/-- An opcode with a ty field and one source; srcB must hold 7 (R51). -/
def cellTy1 (w : Nat) (k : Ty → Tgt → Tgt → Src → Instr) : Decoded Instr :=
  require (field w 12 5 == 7) .badSource <|
  withTargets w fun t1 t0 => .ok (k (cellTy w) t1 t0 (srcA w))

/-- An opcode of one ty value and two sources. -/
def cellFix2 (w : Nat) (y : Ty) (k : Tgt → Tgt → Src → Src → Instr) : Decoded Instr :=
  require (cellTy w == y) .unassignedCell <|
  withTargets w fun t1 t0 => .ok (k t1 t0 (srcB w) (srcA w))

/-- An opcode of one ty value and one source. -/
def cellFix1 (w : Nat) (y : Ty) (k : Tgt → Tgt → Src → Instr) : Decoded Instr :=
  require (cellTy w == y) .unassignedCell <|
  require (field w 12 5 == 7) .badSource <|
  withTargets w fun t1 t0 => .ok (k t1 t0 (srcA w))

/-- Cell opcodes with x = 0, R49 and R120. -/
def decodeCell0 (w : Nat) : Decoded Instr :=
  match field w 1 5 with
  | 0x00 => cellFix1 w .r .vmov
  | 0x01 => cellTy2 w .vadd
  | 0x02 => cellTy2 w .vsub
  | 0x03 => cellTy2 w .vmul
  | 0x04 => cellTy2 w .vmulh
  | 0x05 => cellTy2 w .vfma
  | 0x06 => cellTy2 w .vmin
  | 0x07 => cellTy2 w .vmax
  | 0x08 => cellTy1 w .vabs
  | 0x09 => cellTy1 w .vneg
  | 0x0A => cellFix2 w .r .vand
  | 0x0B => cellFix2 w .r .vor
  | 0x0C => cellFix2 w .r .vxor
  | 0x0D => cellFix2 w .r .vshl
  | 0x0E => cellFix2 w .r .vshr
  | 0x0F => cellFix2 w .r .vsra
  | 0x10 => cellTy2 w .vcmpeq
  | 0x11 => cellTy2 w .vcmplt
  | 0x12 => cellTy2 w .vcmple
  | 0x13 => cellFix2 w .r .vsel
  | 0x14 => cellTy1 w .vcvt
  | 0x15 => cellTy2 w .vpack
  | 0x16 => cellTy2 w .vunpk
  | 0x17 => cellTy2 w .vscale
  | 0x18 => cellFix1 w .f .vrcp
  | 0x19 => cellFix1 w .f .vrsq
  | 0x1A => cellFix1 w .f .vsqrt
  | 0x1B => cellFix1 w .f .vexp2
  | 0x1C => cellFix1 w .f .vlog2
  | 0x1D => cellTy2 w .vacc
  | 0x1E => cellTy1 w .vred
  | _ => cellTy1 w .vscan

/-- Cell opcodes with x = 1, R49 and R120. -/
def decodeCell1 (w : Nat) : Decoded Instr :=
  match field w 1 5 with
  | 0x00 => cellFix2 w .r .vsteer
  | 0x01 => cellTy2 w .vmerge
  | 0x02 => cellFix2 w .r .vgate
  | 0x03 => cellFix2 w .r .vshuf
  | 0x04 => cellFix2 w .r .vbcast
  | 0x05 => cellFix2 w .n .vidx
  | 0x06 => cellFix1 w .r .vdrop
  | 0x07 =>
    require (field w 12 5 == 7) .badSource <|
    withTargets w fun t1 t0 => .ok (.esc (Fin.ofNat 4 (field w 29 2)) t1 t0 (srcA w))
  | 0x08 => cellTy1 w .vcfgt
  | _ => .error .unassignedCell

/-- A word of majors 0x20 to 0x3F, R48. -/
def decodeCell (w : Nat) : Decoded Instr :=
  match field w 31 1 with
  | 0 => decodeCell0 w
  | _ => decodeCell1 w

/-- A 32-bit W-form, by its major (R46). -/
def decodeW (w : Nat) : Decoded Instr :=
  match field w 6 1 with
  | 0 =>
    match field w 1 5 with
    | 0x00 => decodeAlu w
    | 0x01 => .ok (.addi (fd w) (fa w) (fimm w))
    | 0x02 => .ok (.andi (fd w) (fa w) (fimm w))
    | 0x03 => .ok (.ori (fd w) (fa w) (fimm w))
    | 0x04 => .ok (.xori (fd w) (fa w) (fimm w))
    | 0x05 => decodeShift w
    | 0x06 => clear w [(12, 5)] (.ldi (fd w) (fimm w))
    | 0x07 => .ok (.ldhi (fd w) (fa w) (fimm w))
    | 0x08 => decodeBranch w
    | 0x09 => .ok (.jmp (BitVec.ofNat 25 (field w 7 25)))
    | 0x0A => .ok (.jal (BitVec.ofNat 25 (field w 7 25)))
    | 0x0B => decodeJalr w
    | 0x0C => decodeMem w .ld
    | 0x0D => decodeMem w .lds
    | 0x0E => decodeMem w .st
    | 0x0F => decodeIndexed w
    | 0x10 => decodeAmo w
    | 0x11 => decodeCas w
    | 0x12 => decodeFence w
    | 0x13 => decodeWeir w
    | 0x14 => decodeCodelet w
    | 0x15 => decodeTrackway w
    | 0x16 => decodeTime w
    | 0x17 => decodeSystem w
    | 0x18 => decodeCopy w
    | 0x19 => decodeStream w
    | 0x1A => decodeMatrix w
    | 0x1B => decodeFork w
    | 0x1C => decodeConfig w
    | 0x1D => decodeOx w
    | 0x1E => decodePfx w
    | _ => decodeFloat w
  | _ => decodeCell w

/-! ## H-forms (R44) -/

/-- A 16-bit H-form. -/
def decodeH (w : Nat) : Decoded Instr :=
  let d := hd w; let a := ha w
  match field w 1 4 with
  | 0x0 => .error .zeroForm
  | 0x1 =>
    match field w 13 3 with
    | 0 => .ok (.hAdd d a) | 1 => .ok (.hSub d a) | 2 => .ok (.hAnd d a) | 3 => .ok (.hOr d a)
    | 4 => .ok (.hXor d a) | 5 => .ok (.hShl d a) | 6 => .ok (.hShr d a) | _ => .ok (.hSra d a)
  | 0x2 =>
    match field w 13 3 with
    | 0 => .ok (.hMv d a) | 1 => .ok (.hMin d a) | 2 => .ok (.hMax d a) | 3 => .ok (.hMinn d a)
    | 4 => .ok (.hMaxn d a) | 5 => .ok (.hSlt d a) | 6 => .ok (.hSltn d a) | _ => .ok (.hAndn d a)
  | 0x3 => .ok (.hAddi d a (BitVec.ofNat 3 (field w 13 3)))
  | 0x4 => .ok (.hLdi d (BitVec.ofNat 7 (field w 9 7)))
  | 0x5 => .ok (.hLdD d a (BitVec.ofNat 3 (field w 13 3)))
  | 0x6 => .ok (.hStD d a (BitVec.ofNat 3 (field w 13 3)))
  | 0x7 => .ok (.hLdW d a (BitVec.ofNat 3 (field w 13 3)))
  | 0x8 => .ok (.hStW d a (BitVec.ofNat 3 (field w 13 3)))
  | 0x9 => .ok (.hBz d (BitVec.ofNat 7 (field w 9 7)))
  | 0xA => .ok (.hBnz d (BitVec.ofNat 7 (field w 9 7)))
  | 0xB => .ok (.hJmp (BitVec.ofNat 11 (field w 5 11)))
  | 0xC => require (field w 13 3 == 0) .unassignedH (.ok (.hJalr d a))
  | 0xD =>
    require (field w 5 8 == 0) .unassignedH <|
    match field w 13 3 with
    | 0 => .ok .hNop | 1 => .ok .hHalt | 2 => .ok .hYield | 3 => .ok .hBrk
    | _ => .error .unassignedH
  | _ => .error .unassignedH

/-- The instruction that starts with parcel `lo`; a W-form's second parcel is `hi` (R40). -/
def decodeParcels (lo hi : Nat) : Decoded Instr :=
  match field lo 0 1 with
  | 0 => decodeH lo
  | _ => decodeW (lo + 2 ^ 16 * hi)

/-- Two bytes as a little-endian parcel, R3 and R40. -/
def parcel (b0 b1 : Byte) : Nat := b0.toNat + 2 ^ 8 * b1.toNat

/-- Decoding of bytes at ascending addresses, with the bytes that follow. -/
def decode : List Byte → Decoded (Instr × List Byte)
  | b0 :: b1 :: rest =>
    match field b0.toNat 0 1, rest with
    | 0, _ => (decodeH (parcel b0 b1)).map fun i => (i, rest)
    | _, b2 :: b3 :: rest' => (decodeW (parcel b0 b1 + 2 ^ 16 * parcel b2 b3)).map fun i => (i, rest')
    | _, _ => .error .truncated
  | _ => .error .truncated

/-- The `n` low bytes of a number, lowest first. -/
def bytesOf : Nat → Nat → List Byte
  | 0, _ => []
  | n + 1, w => BitVec.ofNat 8 w :: bytesOf n (w / 2 ^ 8)

/-- The instruction read from the bits `w` of a row of the table that gives it `nbits` bits.
Bits above `nbits` are 0, up to the 64 bits of the longest form. -/
def decodeTableWord (nbits w : Nat) : Option Instr :=
  match decode (bytesOf 8 (w % 2 ^ nbits)) with
  | .ok (i, _) => some i
  | .error _ => none

/-! ## The encoder -/

/-- WR, R42. -/
def wr (op : Nat) (d a b : Reg) (fn : Nat) : Nat :=
  1 + 2 * op + 2 ^ 7 * d.val + 2 ^ 12 * a.val + 2 ^ 17 * b.val + 2 ^ 22 * fn

/-- WI, R42. -/
def wi (op : Nat) (d a : Reg) (imm : Nat) : Nat :=
  1 + 2 * op + 2 ^ 7 * d.val + 2 ^ 12 * a.val + 2 ^ 17 * imm

/-- WB, R42: a at [11:7] and b at [16:12]. -/
def wb (cnd : Nat) (a b : Reg) (off : BitVec 12) : Nat :=
  1 + 2 * 0x08 + 2 ^ 7 * a.val + 2 ^ 12 * b.val + 2 ^ 17 * cnd + 2 ^ 20 * off.toNat

/-- WJ, R42. -/
def wj (op : Nat) (off : BitVec 25) : Nat := 1 + 2 * op + 2 ^ 7 * off.toNat

/-- WM, R42. -/
def wm (op : Nat) (z : Size) (o : Order) (sc : Scope) (d a : Reg) (off : BitVec 8) : Nat :=
  1 + 2 * op + 2 ^ 7 * d.val + 2 ^ 12 * a.val + 2 ^ 17 * z.code + 2 ^ 19 * o.code + 2 ^ 21 * sc.code + 2 ^ 24 * off.toNat

/-- WA, R42. -/
def wa (op aop : Nat) (z : Width) (o : Order) (sc : Scope) (d a b : Reg) : Nat :=
  1 + 2 * op + 2 ^ 7 * d.val + 2 ^ 12 * a.val + 2 ^ 17 * b.val + 2 ^ 22 * aop + 2 ^ 26 * z.sizeCode + 2 ^ 27 * o.code + 2 ^ 29 * sc.code

/-- WE, R42. -/
def we (op sub : Nat) (d a b : Nat) (flags : Nat) : Nat :=
  1 + 2 * op + 2 ^ 7 * d + 2 ^ 12 * a + 2 ^ 17 * b + 2 ^ 22 * sub + 2 ^ 27 * flags

/-- WC, R48; `op` is x × 32 + ooooo. -/
def wc (op y : Nat) (t1 t0 : Tgt) (b a : Src) : Nat :=
  1 + 2 * (op % 32) + 2 ^ 6 + 2 ^ 7 * a.code + 2 ^ 12 * b.code + 2 ^ 17 * t0.code + 2 ^ 23 * t1.code + 2 ^ 29 * y + 2 ^ 31 * (op / 32)

/-- An H-form with d, a and f3, R44. -/
def hf (op4 : Nat) (d a : HReg) (f3 : Nat) : Nat :=
  2 * op4 + 2 ^ 5 * d.val + 2 ^ 9 * a.val + 2 ^ 13 * f3

/-- An H-form with d and imm7, R44. -/
def hi7 (op4 : Nat) (d : HReg) (imm : BitVec 7) : Nat := 2 * op4 + 2 ^ 5 * d.val + 2 ^ 9 * imm.toNat

def bitOf (b : Bool) : Nat := if b then 1 else 0

/-- The fn field of an ALU operation, R67. -/
def aluFn (x : Width) (code : Nat) : Nat := code + 2 ^ 8 * x.bit

/-- The fn field of an indexed access, R94. -/
def indexFn (kind : Nat) (z : Size) (o : Order) (sc : Scope) (scaled : Bool) : Nat :=
  z.code + 2 ^ 2 * sc.code + 2 ^ 5 * o.code + 2 ^ 7 * bitOf scaled + 2 ^ 8 * kind

/-- The fn field of a floating-point operation, R77. -/
def floatFn (op rnd fmt : Nat) : Nat := fmt + 2 ^ 3 * rnd + 2 ^ 6 * op

/-- The imm15 of an immediate shift, R74. -/
def shiftImm (kind : Nat) (x : Width) (n : BitVec 6) : Nat := n.toNat + 2 ^ 6 * kind + 2 ^ 8 * x.bit

/-- The flags of a WE word with order and scope. -/
def ordFlags (o : Order) (sc : Scope) : Nat := sc.code + 2 ^ 3 * o.code

def encodeAlu (x : Width) (code : Nat) (d a b : Reg) : Nat := wr 0x00 d a b (aluFn x code)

#####

Write down exactly the span of lines above from the one containing "cellTy1 w .vcvt" to the one containing "w .f .vexp2", both ends included.

**Final answer**
  | 0x14 => cellTy1 w .vcvt
  | 0x15 => cellTy2 w .vpack
  | 0x16 => cellTy2 w .vunpk
  | 0x17 => cellTy2 w .vscale
  | 0x18 => cellFix1 w .f .vrcp
  | 0x19 => cellFix1 w .f .vrsq
  | 0x1A => cellFix1 w .f .vsqrt
  | 0x1B => cellFix1 w .f .vexp2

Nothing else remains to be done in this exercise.